§ What to produce
Copy each entry below without any change.

= Beginning of Section =

-- ==== Sys2Proof/Syntax.lean ====
section
/-! DEFINITION. The commands that the VG-64 takes: one constructor for each row of the opcode table, with its operands, and
the records that some of them carry. -/

namespace Sys2Proof.Machine

/-- Flipped bits of a stored word: a data mask and a check-bit mask (R162, R188). -/
structure BitErr where
  data : Nat
  chk : Nat
  deriving DecidableEq, Repr

/-- A request waiting at an arbiter (R190): postmark and origin of its issue, whether a sorter's request is its composer's and so of
class R (R196), a beat of a locked run and the last one of it (R195), and the beat it asks for: a read of as many bytes at `pa`, or a
write of the bytes given. -/
structure BusReq where
  postmark : Nat
  origin : Nat
  classR : Bool
  locked : Bool
  last : Bool
  write : Bool
  pa : Nat
  bytes : List Byte
  deriving DecidableEq, Repr

/-- A captured line (R474): address, byte mask, 64 bytes, and the 64-bit words of the line that are poisoned (R50). -/
structure CapLine where
  pa : Nat
  mask : Nat
  data : List Byte
  bad : List Nat
  deriving DecidableEq, Repr

/-- A snapshot (R470, R471): sequence number, postmark, the marks of streams 6 to 10, payload, and the payload words that are poisoned. -/
structure Snap where
  seq : Nat
  postmark : Nat
  marks : List Nat
  payload : List Byte
  bad : List Nat
  deriving DecidableEq, Repr

/-- A follow message (R477), and that it carries the end of a handover (R488). -/
structure Follow where
  postmark : Nat
  frame : Nat
  latched : Bool
  handover : Bool
  deriving DecidableEq, Repr

/-- A journal entry (R419): GEN, RTC seconds, full postmark, TKEY, SOURCE, CAUSE, ARG, the meter changes, the
cause-specific data, and the new values that the receipt of a request gave (R434). -/
structure JEntry where
  gen : Nat
  rtc : Nat
  postmark : Nat
  tkey : Nat
  source : Nat
  cause : Nat
  arg : Nat
  changes : List (Nat × Int)
  data : Nat
  vals : List Nat
  deriving DecidableEq, Repr

/-- An event of a Franking Unit on its way to the Lead (R422): source, cause, argument, changes and data of the entry to be committed, and
the RTC value and postmark of an event that was latched before (R419, R447). -/
structure FuEv where
  source : Nat
  cause : Nat
  arg : Nat
  changes : List (Nat × Int)
  data : Nat
  time : Option (Nat × Nat)
  deriving DecidableEq, Repr

/-- What the partner tells in AUTH (R463 to R465): its IDENT_PUB, that its signature verifies, its seal-slot digests, its FU
manifest in force, that the title manifests agree, its profile, ROM mode, its recorded partner, that it holds a non-zero
meter among 16 to 127, its ROLE_PREF, that its outputs run, its latest GEN, that its FU_DOOR[3] reads open, its count, the link's delay (R46), and the numbers of the last items acknowledged on
streams 6 to 10. -/
structure Peer where
  ident : List Byte
  authOk : Bool
  seals : List (List Byte)
  manifest : List Byte
  sameTitle : Bool
  profile : Nat
  rom : Bool
  partner : Option (List Byte)
  meters : Bool
  pref : Nat
  running : Bool
  gen : Nat
  door : Bool
  count : Nat
  delay : Nat
  base : List Nat
  deriving DecidableEq, Repr

/-- A link frame (R458, R459): SEQ, that its CRC holds, ACK, the partner's acknowledgements (by stream, and of a commit by its
GEN), and what its control items say: a window register of the Lead, DETACH, TRESET, CLEAR_DIV, a door of the partner; the Mirror's events, and how many of them the Lead
acknowledges (R422). -/
structure LinkFrame where
  seq : Nat
  crcOk : Bool
  ack : Nat
  acks : List (Nat × Nat)
  commitAck : Option Nat
  win : Option (Nat × Word)
  detach : Bool
  treset : Bool
  clearDiv : Bool
  door : Option Bool
  events : List FuEv
  eventAcks : Nat
  deriving DecidableEq, Repr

= End of Section =

§ Reply
-- ==== Sys2Proof/Syntax.lean ====
section
/-! DEFINITION. The commands that the VG-64 takes: one constructor for each row of the opcode table, with its operands, and
the records that some of them carry. -/

namespace Sys2Proof.Machine

/-- Flipped bits of a stored word: a data mask and a check-bit mask (R162, R188). -/
structure BitErr where
  data : Nat
  chk : Nat
  deriving DecidableEq, Repr

/-- A request waiting at an arbiter (R190): postmark and origin of its issue, whether a sorter's request is its composer's and so of
class R (R196), a beat of a locked run and the last one of it (R195), and the beat it asks for: a read of as many bytes at `pa`, or a
write of the bytes given. -/
structure BusReq where
  postmark : Nat
  origin : Nat
  classR : Bool
  locked : Bool
  last : Bool
  write : Bool
  pa : Nat
  bytes : List Byte
  deriving DecidableEq, Repr

/-- A captured line (R474): address, byte mask, 64 bytes, and the 64-bit words of the line that are poisoned (R50). -/
structure CapLine where
  pa : Nat
  mask : Nat
  data : List Byte
  bad : List Nat
  deriving DecidableEq, Repr

/-- A snapshot (R470, R471): sequence number, postmark, the marks of streams 6 to 10, payload, and the payload words that are poisoned. -/
structure Snap where
  seq : Nat
  postmark : Nat
  marks : List Nat
  payload : List Byte
  bad : List Nat
  deriving DecidableEq, Repr

/-- A follow message (R477), and that it carries the end of a handover (R488). -/
structure Follow where
  postmark : Nat
  frame : Nat
  latched : Bool
  handover : Bool
  deriving DecidableEq, Repr

/-- A journal entry (R419): GEN, RTC seconds, full postmark, TKEY, SOURCE, CAUSE, ARG, the meter changes, the
cause-specific data, and the new values that the receipt of a request gave (R434). -/
structure JEntry where
  gen : Nat
  rtc : Nat
  postmark : Nat
  tkey : Nat
  source : Nat
  cause : Nat
  arg : Nat
  changes : List (Nat × Int)
  data : Nat
  vals : List Nat
  deriving DecidableEq, Repr

/-- An event of a Franking Unit on its way to the Lead (R422): source, cause, argument, changes and data of the entry to be committed, and
the RTC value and postmark of an event that was latched before (R419, R447). -/
structure FuEv where
  source : Nat
  cause : Nat
  arg : Nat
  changes : List (Nat × Int)
  data : Nat
  time : Option (Nat × Nat)
  deriving DecidableEq, Repr

/-- What the partner tells in AUTH (R463 to R465): its IDENT_PUB, that its signature verifies, its seal-slot digests, its FU
manifest in force, that the title manifests agree, its profile, ROM mode, its recorded partner, that it holds a non-zero
meter among 16 to 127, its ROLE_PREF, that its outputs run, its latest GEN, that its FU_DOOR[3] reads open, its count, the link's delay (R46), and the numbers of the last items acknowledged on
streams 6 to 10. -/
structure Peer where
  ident : List Byte
  authOk : Bool
  seals : List (List Byte)
  manifest : List Byte
  sameTitle : Bool
  profile : Nat
  rom : Bool
  partner : Option (List Byte)
  meters : Bool
  pref : Nat
  running : Bool
  gen : Nat
  door : Bool
  count : Nat
  delay : Nat
  base : List Nat
  deriving DecidableEq, Repr

/-- A link frame (R458, R459): SEQ, that its CRC holds, ACK, the partner's acknowledgements (by stream, and of a commit by its
GEN), and what its control items say: a window register of the Lead, DETACH, TRESET, CLEAR_DIV, a door of the partner; the Mirror's events, and how many of them the Lead
acknowledges (R422). -/
structure LinkFrame where
  seq : Nat
  crcOk : Bool
  ack : Nat
  acks : List (Nat × Nat)
  commitAck : Option Nat
  win : Option (Nat × Word)
  detach : Bool
  treset : Bool
  clearDiv : Bool
  door : Option Bool
  events : List FuEv
  eventAcks : Nat
  deriving DecidableEq, Repr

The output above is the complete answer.